WHAT YOU SHOULD DO -
Copy every line of the data in which the word "accessWake" occurs.

--*--

-- ==== Sys2Proof/Machine/Pcie.lean ====
section
/-! DEFINITION. The PCIe endpoint (R55 to R59): its configuration space, BAR0 by offset and width, the MSI-X table and pending bits, error
reporting.  The table's rows are the accesses that do more than hold a value; the others come with CC_EN_SET (log entry 60).  The manual gives the
NVMe registers their fields and no offset: the offsets, and those of the fields in a register, are the NVMe and PCI specifications' (log entry
60). -/

namespace Sys2Proof.Machine

/-! ## MSI-X (R55, R58) -/

/-- The pending vectors that may now be sent are sent. -/
def Front.unpend (f : Front) : Front :=
  f.pcie.pba.foldl (fun g iv => g.fire 1 iv) { f with pcie := { f.pcie with pba := [] } }

/-- One dword of a table entry written: address, upper address, data, vector control. -/
def MsixEntry.write (e : MsixEntry) (k v : Nat) : MsixEntry :=
  match k with
  | 0 => { e with addr := BitVec.ofNat 64 (e.addr.toNat / 2 ^ 32 * 2 ^ 32 + v / 4 * 4) }
  | 1 => { e with addr := BitVec.ofNat 64 (v * 2 ^ 32 + e.addr.toNat % 2 ^ 32) }
  | 2 => { e with data := BitVec.ofNat 32 v }
  | _ => { e with mask := v % 2 == 1 }

/-- One dword of a table entry read. -/
def MsixEntry.read (e : MsixEntry) : Nat → Nat
  | 0 => e.addr.toNat % 2 ^ 32
  | 1 => e.addr.toNat / 2 ^ 32
  | 2 => e.data.toNat
  | _ => b2n e.mask

/-! ## Controller registers (R59) -/

/-- CAP: MQES 4095, CQR, round robin alone, TO 4, DSTRD 0, NSSRS, the NVM command set alone, no boot partitions, pages of 4 KiB to 64 KiB,
both controller-ready modes. -/
def capWord : Nat := 4095 + 2 ^ 16 + 4 * 2 ^ 24 + 2 ^ 36 + 2 ^ 37 + 4 * 2 ^ 52 + 3 * 2 ^ 59

/-- VS: NVMe 2.0. -/
def vsWord : Nat := 0x00020000

/-- CRTO: CRWMT 4, CRIMT 1. -/
def crtoWord : Nat := 4 + 65536

/-- CC as it stands. -/
def Front.cc (f : Front) : Nat := b2n f.en + 128 * f.ccMps.toNat + 16384 * f.shn.toNat + 2 ^ 24 * b2n f.crime

/-- CSTS: RDY and SHST. -/
def State.csts (s : State) : Nat := b2n s.rdyNow + 4 * s.front.shst.toNat

/-- A controller register by its offset; an undefined one, and a doorbell, reads zero. -/
def State.barReg (s : State) (off : Nat) : Nat :=
  let f := s.front
  match off with
  | 0x00 => capWord % 2 ^ 32
  | 0x04 => capWord / 2 ^ 32
  | 0x08 => vsWord
  | 0x0C | 0x10 => f.intMask.toNat
  | 0x14 => f.cc
  | 0x1C => s.csts
  | 0x24 => f.aqa.toNat
  | 0x28 => f.asq.toNat % 2 ^ 32
  | 0x2C => f.asq.toNat / 2 ^ 32
  | 0x30 => f.acq.toNat % 2 ^ 32
  | 0x34 => f.acq.toNat / 2 ^ 32
  | 0x68 => crtoWord
  | _ => 0

/-! ## BAR0 (R58) -/

/-- A dword of BAR0. -/
def State.barDword (s : State) (off : Nat) : Nat :=
  if off < 0x1000 then s.barReg off
  else if 0x4000 ≤ off ∧ off < 0x4810 then ((Store.find s.front.pcie.msix ((off - 0x4000) / 16)).getD {}).read ((off - 0x4000) % 16 / 4)
  else if 0x6000 ≤ off ∧ off < 0x6018 then
    sumNat ((s.front.pcie.pba.filter fun v => v / 32 == (off - 0x6000) / 4).map fun v => 2 ^ (v % 32))
  else 0

/-- An access is served: 32 or 64 bits wide, at an offset aligned to its width. -/
def barServed (off width : Nat) : Bool := (width == 4 || width == 8) && off % width == 0

/-- A read of BAR0: a narrower or unaligned one reads zero. -/
def State.barRead (s : State) (off width : Nat) : Nat :=
  if barServed off width then s.barDword off + (if width = 8 then 2 ^ 32 * s.barDword (off + 4) else 0) else 0

/-- A write of CC: the page size while the controller is disabled, EN, then a shutdown. -/
def State.ccWrite (s : State) (v : Word) : State :=
  let s1 : State := if s.front.en then s else { s with front := { s.front with ccMps := v.extractLsb' 7 4 } }
  if v.getLsbD 0 ≠ s.front.en then (if v.getLsbD 0 then s1.ccEnable (v.getLsbD 24) else s1.ccDisable)
  else if fld v 14 2 = 1 then s1.shutNormal
  else if fld v 14 2 = 2 then s1.shutAbrupt
  else s1

/-- Change Front where the controller is disabled: AQA, ASQ and ACQ hold while it is enabled. -/
def State.whileOff (s : State) (f : Front → Front) : State := if s.front.en then s else { s with front := f s.front }

/-- A dword written in BAR0. -/
def State.barWriteDword (s : State) (off : Nat) (v : Word) : State :=
  let lo (b : BitVec 64) : BitVec 64 := BitVec.ofNat 64 (b.toNat / 2 ^ 32 * 2 ^ 32 + v.toNat)
  let hi (b : BitVec 64) : BitVec 64 := BitVec.ofNat 64 (v.toNat * 2 ^ 32 + b.toNat % 2 ^ 32)
  if 0x1000 ≤ off ∧ off < 0x1408 then
    if off % 8 = 0 then s.sqTail ((off - 0x1000) / 8) (fld v 0 16) else s.cqHead ((off - 0x1000) / 8) (fld v 0 16)
  else if 0x4000 ≤ off ∧ off < 0x4810 then
    let n := (off - 0x4000) / 16
    let e := ((Store.find s.front.pcie.msix n).getD {}).write ((off - 0x4000) % 16 / 4) v.toNat
    { s with front := Front.unpend { s.front with pcie := { s.front.pcie with msix := Store.ins n e s.front.pcie.msix } } }
  else match off with
    | 0x0C => { s with front := Front.intxTick { s.front with intMask := s.front.intMask ||| v } }
    | 0x10 => { s with front := Front.intxTick { s.front with intMask := s.front.intMask &&& ~~~v } }
    | 0x14 => s.ccWrite v
    | 0x20 => s.nssrWrite v
    | 0x24 => s.whileOff fun f => { f with aqa := v &&& 0x0FFF0FFF }
    | 0x28 => s.whileOff fun f => { f with asq := lo f.asq }
    | 0x2C => s.whileOff fun f => { f with asq := hi f.asq }
    | 0x30 => s.whileOff fun f => { f with acq := lo f.acq }
    | 0x34 => s.whileOff fun f => { f with acq := hi f.acq }
    | _ => s

/-- A write of BAR0: a narrower or unaligned one, or one to an undefined offset, has no effect; any access wakes the controller from PS3 after
CLKREQ# (R85). -/
def State.barWrite (s : State) (off width v : Nat) : State :=
  if !s.barUp then s
  else
    let t : State := s.linked.accessWake
    if !barServed off width then t
    else
      let t1 := t.barWriteDword off (BitVec.ofNat 32 v)
      if width = 8 then t1.barWriteDword (off + 4) (BitVec.ofNat 32 (v / 2 ^ 32)) else t1

/-! ## Configuration space (R55, R56) -/

/-- A register of the configuration space that the host writes, as it reads. -/
def Pcie.cfgRead (p : Pcie) : CfgReg → Nat
  | .command => 1024 * b2n p.intxOff
  | .bar0 => p.bar.toNat % 2 ^ 32 / 32768 * 32768 + 4
  | .bar1 => p.bar.toNat / 2 ^ 32
  | .devCtl => 32 * p.mps + 4096 * p.mrrs
  | .msixCtl => 128 + 16384 * b2n p.msixMask + 32768 * b2n p.msixOn
  | .pmcsr => if p.d3hot then 3 else 0
  | .aerUncorr => p.aerUncorr.toNat
  | .aerCorr => p.aerCorr.toNat

/-- The fixed dwords of the header: identifiers, class code 01_08_02h and revision, BAR2 to BAR5 zero, the subsystem (R55, R56). -/
def State.cfgHeader (s : State) (off : Nat) : Nat :=
  let vid := Config.vendorId.toNat
  match off with
  | 0x00 => vid + 65536 * 0x8048
  | 0x08 => Config.revision.toNat + 256 * 0x010802
  | 0x10 => s.front.pcie.cfgRead .bar0
  | 0x14 => s.front.pcie.cfgRead .bar1
  | 0x2C => (if s.sys.fuses.ssvid = 0 then vid else s.sys.fuses.ssvid.toNat) +
      65536 * (if s.sys.fuses.ssid = 0 then 0x8048 else s.sys.fuses.ssid.toNat)
  | _ => 0

/-- A write of the configuration space: 64-bit BAR of 32 KiB; payloads of up to 512 B and read requests of up to 4096 B, a larger code being ignored
(log entry 60); an FLR from bit 15 of Device Control; D0 or D3hot; error status cleared by ones, the header with the last of it. -/
def State.cfgWrite (s : State) (r : CfgReg) (v : Word) : State :=
  let p := s.front.pcie
  let put (q : Pcie) : State := { s with front := { s.front with pcie := q } }
  match r with
  | .command => { s with front := Front.intxTick { s.front with pcie := { p with intxOff := v.getLsbD 10 } } }
  | .bar0 => put { p with bar := BitVec.ofNat 64 (p.bar.toNat / 2 ^ 32 * 2 ^ 32 + v.toNat / 32768 * 32768) }
  | .bar1 => put { p with bar := BitVec.ofNat 64 (v.toNat * 2 ^ 32 + p.bar.toNat % 2 ^ 32) }
  | .devCtl =>
    let t := put { p with mps := if fld v 5 3 ≤ 2 then fld v 5 3 else p.mps, mrrs := if fld v 12 3 ≤ 5 then fld v 12 3 else p.mrrs }
    if v.getLsbD 15 then t.controllerReset 4 else t
  | .msixCtl =>
    { s with front := Front.intxTick (Front.unpend { s.front with pcie := { p with msixMask := v.getLsbD 14, msixOn := v.getLsbD 15 } }) }
  | .pmcsr => put { p with d3hot := fld v 0 2 == 3 }
  | .aerUncorr =>
    let a := p.aerUncorr &&& ~~~v
    put { p with aerUncorr := a, aerHeader := if a = 0 then none else p.aerHeader }
  | .aerCorr => put { p with aerCorr := p.aerCorr &&& ~~~v }

/-- An error on the link: its status bit, and the header of the first uncorrectable one (R55). -/
def State.linkError (s : State) (uncorr : Bool) (bit : Fin 32) (header : List Word) : State :=
  let p := s.front.pcie
  let m : Word := BitVec.ofNat 32 (2 ^ bit.val)
  { s with front := { s.front with pcie :=
      if uncorr then { p with aerUncorr := p.aerUncorr ||| m, aerHeader := if p.aerHeader.isNone then some header else p.aerHeader }
      else { p with aerCorr := p.aerCorr ||| m } } }

/-- One access of the host; a read of BAR0 answers `State.barRead`, and like any access wakes the controller from PS3 after CLKREQ# (R85). -/
def State.hostAccess (s : State) (a : HostAccess) : State :=
  match a with
  | .cfg r v => if s.cfgUp then s.cfgWrite r v else s
  | .bar off width v => s.barWrite off width v
  | .barRead _ _ => if s.barUp then s.linked.accessWake else s
  | .linkError u b h => if s.cfgUp then s.linkError u b h else s

/-- CC_EN_SET (R55, R58, R60, R73, R74): the accesses that came before it, then CC.EN. -/
def execCcEnSet (w : EnableWrite) (s : State) : Host.Outcome State Fault Refusal :=
  .next (State.ccEnable (w.before.foldl State.hostAccess s) w.crime)

end Sys2Proof.Machine
end

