-- ==== Sys2Proof/Machine/LogPages.lean ====
section
/-! DEFINITION. Log pages (R77 to R82, R350): the bytes of every page Get Log Page serves.  The layouts of the standard pages, and the codes
of the fields the spec only names, are those of the NVMe specification (log entry 17). -/

namespace Sys2Proof.Machine

/-- A temperature in quarters of a degree as whole kelvin. -/
def kelvinQ (q : Int) : Nat := (wholeC q + 273).toNat

/-- The hottest chamber in kelvin; the die where no chamber is populated. -/
def State.hotK (s : State) : Nat := match s.hottest with | some x => (x.1 + 273).toNat | none => kelvinQ s.assay.dieQ

/-- The SMART critical warnings (R82, R346). -/
def State.critical (s : State) : Nat :=
  b2n (decide (s.map.health ≥ 1)) + 2 * b2n s.tempWarn + 4 * b2n (decide (s.front.smart.mediaErrors > 0)) +
    8 * b2n s.readOnly + 16 * b2n s.front.cacheLost

/-- The sum of the erase counts of every block, and the mean and the highest. -/
def State.meanErase (s : State) : Nat := if s.totalBlocks = 0 then 0 else sumNat (s.map.blks.map fun e => e.2.erase) / s.totalBlocks
def State.maxErase (s : State) : Nat := (s.map.blks.map fun e => e.2.erase).foldl max 0

/-- The rounded-up percentage of the rated native cycles (R350).  DEDUCED (log entry 89): the mean is over the blocks in native use. -/
def State.percentUsed (s : State) : Nat :=
  let l := s.map.blks.filter fun e => e.2.use == .native && e.2.st != .bad
  let sum := sumNat (l.map fun e => e.2.erase)
  match s.refProf with
  | none => 0
  | some p => if l.length * p.ratedNative = 0 then 0 else min 255 (ceilDiv (100 * sum) (l.length * p.ratedNative))

/-- An Error Information entry. -/
def ErrEntry.bytes (e : ErrEntry) : List Nat :=
  padTo 64 (leBytes 8 e.count ++ leBytes 2 e.hdr.sqid.val ++ leBytes 2 e.hdr.cid.toNat ++ leBytes 2 (2 * (e.sc + 256 * e.sct)) ++ [0, 0] ++
    leBytes 8 e.lba ++ leBytes 4 e.nsid)

/-- Page 01h: 64 entries, newest first (R77). -/
def State.page01 (s : State) : List Nat := padTo 4096 (s.front.errLog.flatMap ErrEntry.bytes)

/-- Page 02h: SMART/Health (R350). -/
def State.page02 (s : State) : List Nat :=
  let m := s.front.smart
  let w (n : Nat) := leSat 16 n
  padTo 512 ([s.critical] ++ leBytes 2 (kelvinQ s.composite) ++ [s.sparePct, 10, s.percentUsed, 0] ++ List.replicate 25 0 ++
    w (ceilDiv m.unitsRead 1000) ++ w (ceilDiv m.unitsWritten 1000) ++ w m.readCmds ++ w m.writeCmds ++ w (m.busySecs / 60) ++
    w m.powerCycles ++ w (m.onSecs / 3600) ++ w m.unsafeShutdowns ++ w m.mediaErrors ++ w m.errEntries ++
    leBytes 4 (m.warnSecs / 60) ++ leBytes 4 (m.critSecs / 60) ++
    leBytes 2 (kelvinQ s.assay.dieQ) ++ leBytes 2 s.hotK ++ List.replicate 12 0 ++
    leBytes 4 m.t1Count ++ leBytes 4 m.t2Count ++ leBytes 4 m.t1Secs ++ leBytes 4 m.t2Secs)

/-- The slot number of a twin (R74). -/
def Twin.slot (t : Twin) : Nat := t.num + 1

/-- Page 03h: the active slot, the one to be activated next, and the revision of each image, whose value the manual does not give. -/
def State.page03 (s : State) : List Nat :=
  let next := match s.bst.pendingSwap with | some x => Twin.slot x.twin | none => 0
  let rev (t : Twin) : List Nat := leBytes 8 (Config.imageVersion t.num s.bst.swaps.length)
  padTo 512 ([Twin.slot s.bst.active + 16 * next] ++ List.replicate 7 0 ++ rev .a ++ rev .b)

/-- Page 0Ch: the namespaces that have changed. -/
def State.page0C (s : State) : List Nat := padTo 4096 (s.front.changedNs.flatMap (leBytes 4))

/-- The share of a block erase that is done, in 65536ths. -/
def State.sanitizeDone (s : State) : Nat :=
  let left := sumNat (s.gals.toList.map fun g => g.ops.countP fun o => o.kind == .erase)
  if s.totalBlocks = 0 then 0xFFFF else min 0xFFFF ((s.totalBlocks - left) * 65536 / s.totalBlocks)

/-- Page 81h: progress, the status of the last sanitize, its CDW10 and the estimated times, which the manual does not give. -/
def State.page81 (s : State) : List Nat :=
  let (prog, stat, cdw) := match s.front.sanitize with
    | .never => (0xFFFF, 0, 0)
    | .crypto => (0, 2, 4)
    | .block => (s.sanitizeDone, 2, 2)
    | .done => (0xFFFF, 1, 0)
    | .failed => (0xFFFF, 3, 0)
  padTo 512 (leBytes 2 prog ++ leBytes 2 stat ++ leBytes 4 cdw ++ leBytes 4 0xFFFFFFFF ++
    leBytes 4 (Config.freeNat s.free) ++ leBytes 4 (Config.freeNat (s.free + 1)))

/-- A gallery's record in page C0h (R78). -/
def State.galRecord (s : State) (g : Fin 8) : List Nat :=
  let x := s.gals.get g
  padTo 32 (leSat 2 (s.rate g) ++ leSat 2 (s.rf (.galSuspect g) 0 16) ++ leSat 4 x.retrains ++
    leSat 4 x.parityErrs ++ leSat 4 x.timeouts ++
    leSat 4 x.orders ++ leSat 4 x.progFails ++ leSat 4 x.eraseFails)

/-- Page C0h: extended health (R78); every count saturates at its field. -/
def State.pageC0 (s : State) : List Nat :=
  padTo 512 ([1, 0, s.map.health, s.rf .govStep 0 3] ++ leSat 4 s.map.spare ++ leSat 4 s.map.spareFirst ++ leSat 4 (s.map.sumpSize / 2 ^ 20) ++
    leSat 8 s.front.smart.sectorsWritten ++ leSat 8 (s.count "programmed") ++ leSat 8 (s.count "hard") ++ leSat 8 (s.count "bits") ++
    leSat 8 (s.count "retry") ++ leSat 8 (s.count "soft") ++ leSat 8 (s.count "rebuild") ++ leSat 8 (s.count "uncorr") ++
    leSat 8 (s.count "refresh_read") ++ leSat 8 (s.count "refresh_effort") ++ leSat 8 (s.count "refresh_patrol") ++ leSat 8 (s.count "patrol_wakes") ++
    leSat 4 s.map.patrolOver ++ leSat 4 s.maxErase ++ leSat 4 s.meanErase ++ leSat 4 ((s.refProf.map (·.ratedNative)).getD 0) ++
    leSat 2 s.assay.isnsMa ++ leSat 2 s.assay.ctlMw ++ leSat 2 (kelvinQ s.assay.dieQ) ++ leSat 2 s.hotK ++
    leSat 4 (s.count "retrains") ++ leSat 4 s.map.scans ++ (fins 8).flatMap s.galRecord)

/-- Page C1h: temperature history (R79). -/
def State.pageC1 (s : State) : List Nat := padTo 512 s.sys.hist.bytes

/-- Page C2h: the change journal (R80). -/
def State.pageC2 (s : State) : List Nat :=
  let es := s.bst.journal
  let body := es.flatMap JEntry.bytes
  padTo 64 (leBytes 4 es.length ++ leBytes 4 ((es.head?.map (·.seq)).getD 0) ++ leBytes 4 ((es.getLast?.map (·.seq)).getD 0) ++
    leBytes 4 body.length) ++ body

/-- Page C3h: trouble word and reset causes (R81). -/
def State.pageC3 (s : State) : List Nat :=
  let r (x : Reg) := leBytes 4 (s.reg x).toNat
  padTo 512 (leBytes 8 s.sys.trouble.toNat ++ r .sysCause ++ r .sysCauseSnap ++ r .trbSnapLo ++ r .trbSnapHi ++
    [s.rf .sysRstLast 0 3, s.rf .sysRstLast 4 4] ++ leBytes 2 (s.rf .sysRstLast 16 16) ++ r .sysStrap ++
    leBytes 8 s.sys.life ++ leBytes 8 s.sys.resetLife ++ List.replicate 16 0 ++
    (List.range 64).flatMap fun n => leBytes 4 (Store.get (fun _ => (0 : Word)) s.sys.trbTime n).toNat)

/-- A log page's bytes. -/
def State.logPage (s : State) (lid : Nat) : Option (List Nat) :=
  match lid with
  | 0x01 => some s.page01
  | 0x02 => some s.page02
  | 0x03 => some s.page03
  | 0x0C => some s.page0C
  | 0x81 => some s.page81
  | 0xC0 => some s.pageC0
  | 0xC1 => some s.pageC1
  | 0xC2 => some s.pageC2
  | 0xC3 => some s.pageC3
  | _ => none

/-- Reading a page with RAE clear lets its events be posted again (R77, R82); the changed namespace list empties as it is read. -/
def State.pageRead (s : State) (lid : Nat) (rae : Bool) : State :=
  { s with
    front := { s.front with
      masked := if rae then s.front.masked else s.front.masked.filter fun p => p != lid
      changedNs := if lid = 0x0C ∧ !rae then [] else s.front.changedNs }
    free := if lid = 0x81 then s.free + 2 else s.free }

/-- GET_LOG_PAGE (R77 to R82, R350): NUMD dwords, zero-based, from LPO.  An LPO beyond the page's length, for which the manual says nothing, fails
with Invalid Field in Command (DESIGN CHOICE, log entry 62). -/
def execGetLogPage (h : Hdr) (lid : Byte) (numd : BitVec 32) (lpo : BitVec 64) (rae : Bool) (s : State) : Host.Outcome State Fault Refusal :=
  .next (s.host h (.getLogPage h lid numd lpo rae) fun t =>
    match t.logPage lid.toNat with
    | none => t.done h .logPage
    | some page =>
      if lpo.toNat % 4 ≠ 0 ∨ lpo.toNat > page.length then t.done h .invalidField
      else (t.pageRead lid.toNat rae).done h .success 0 (.bytes ((page.drop lpo.toNat).take (4 * (numd.toNat + 1)))))

end Sys2Proof.Machine
end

--*--

THE ANSWER -
    let t : State := s.linked.accessWake
  | .barRead _ _ => if s.barUp then s.linked.accessWake else s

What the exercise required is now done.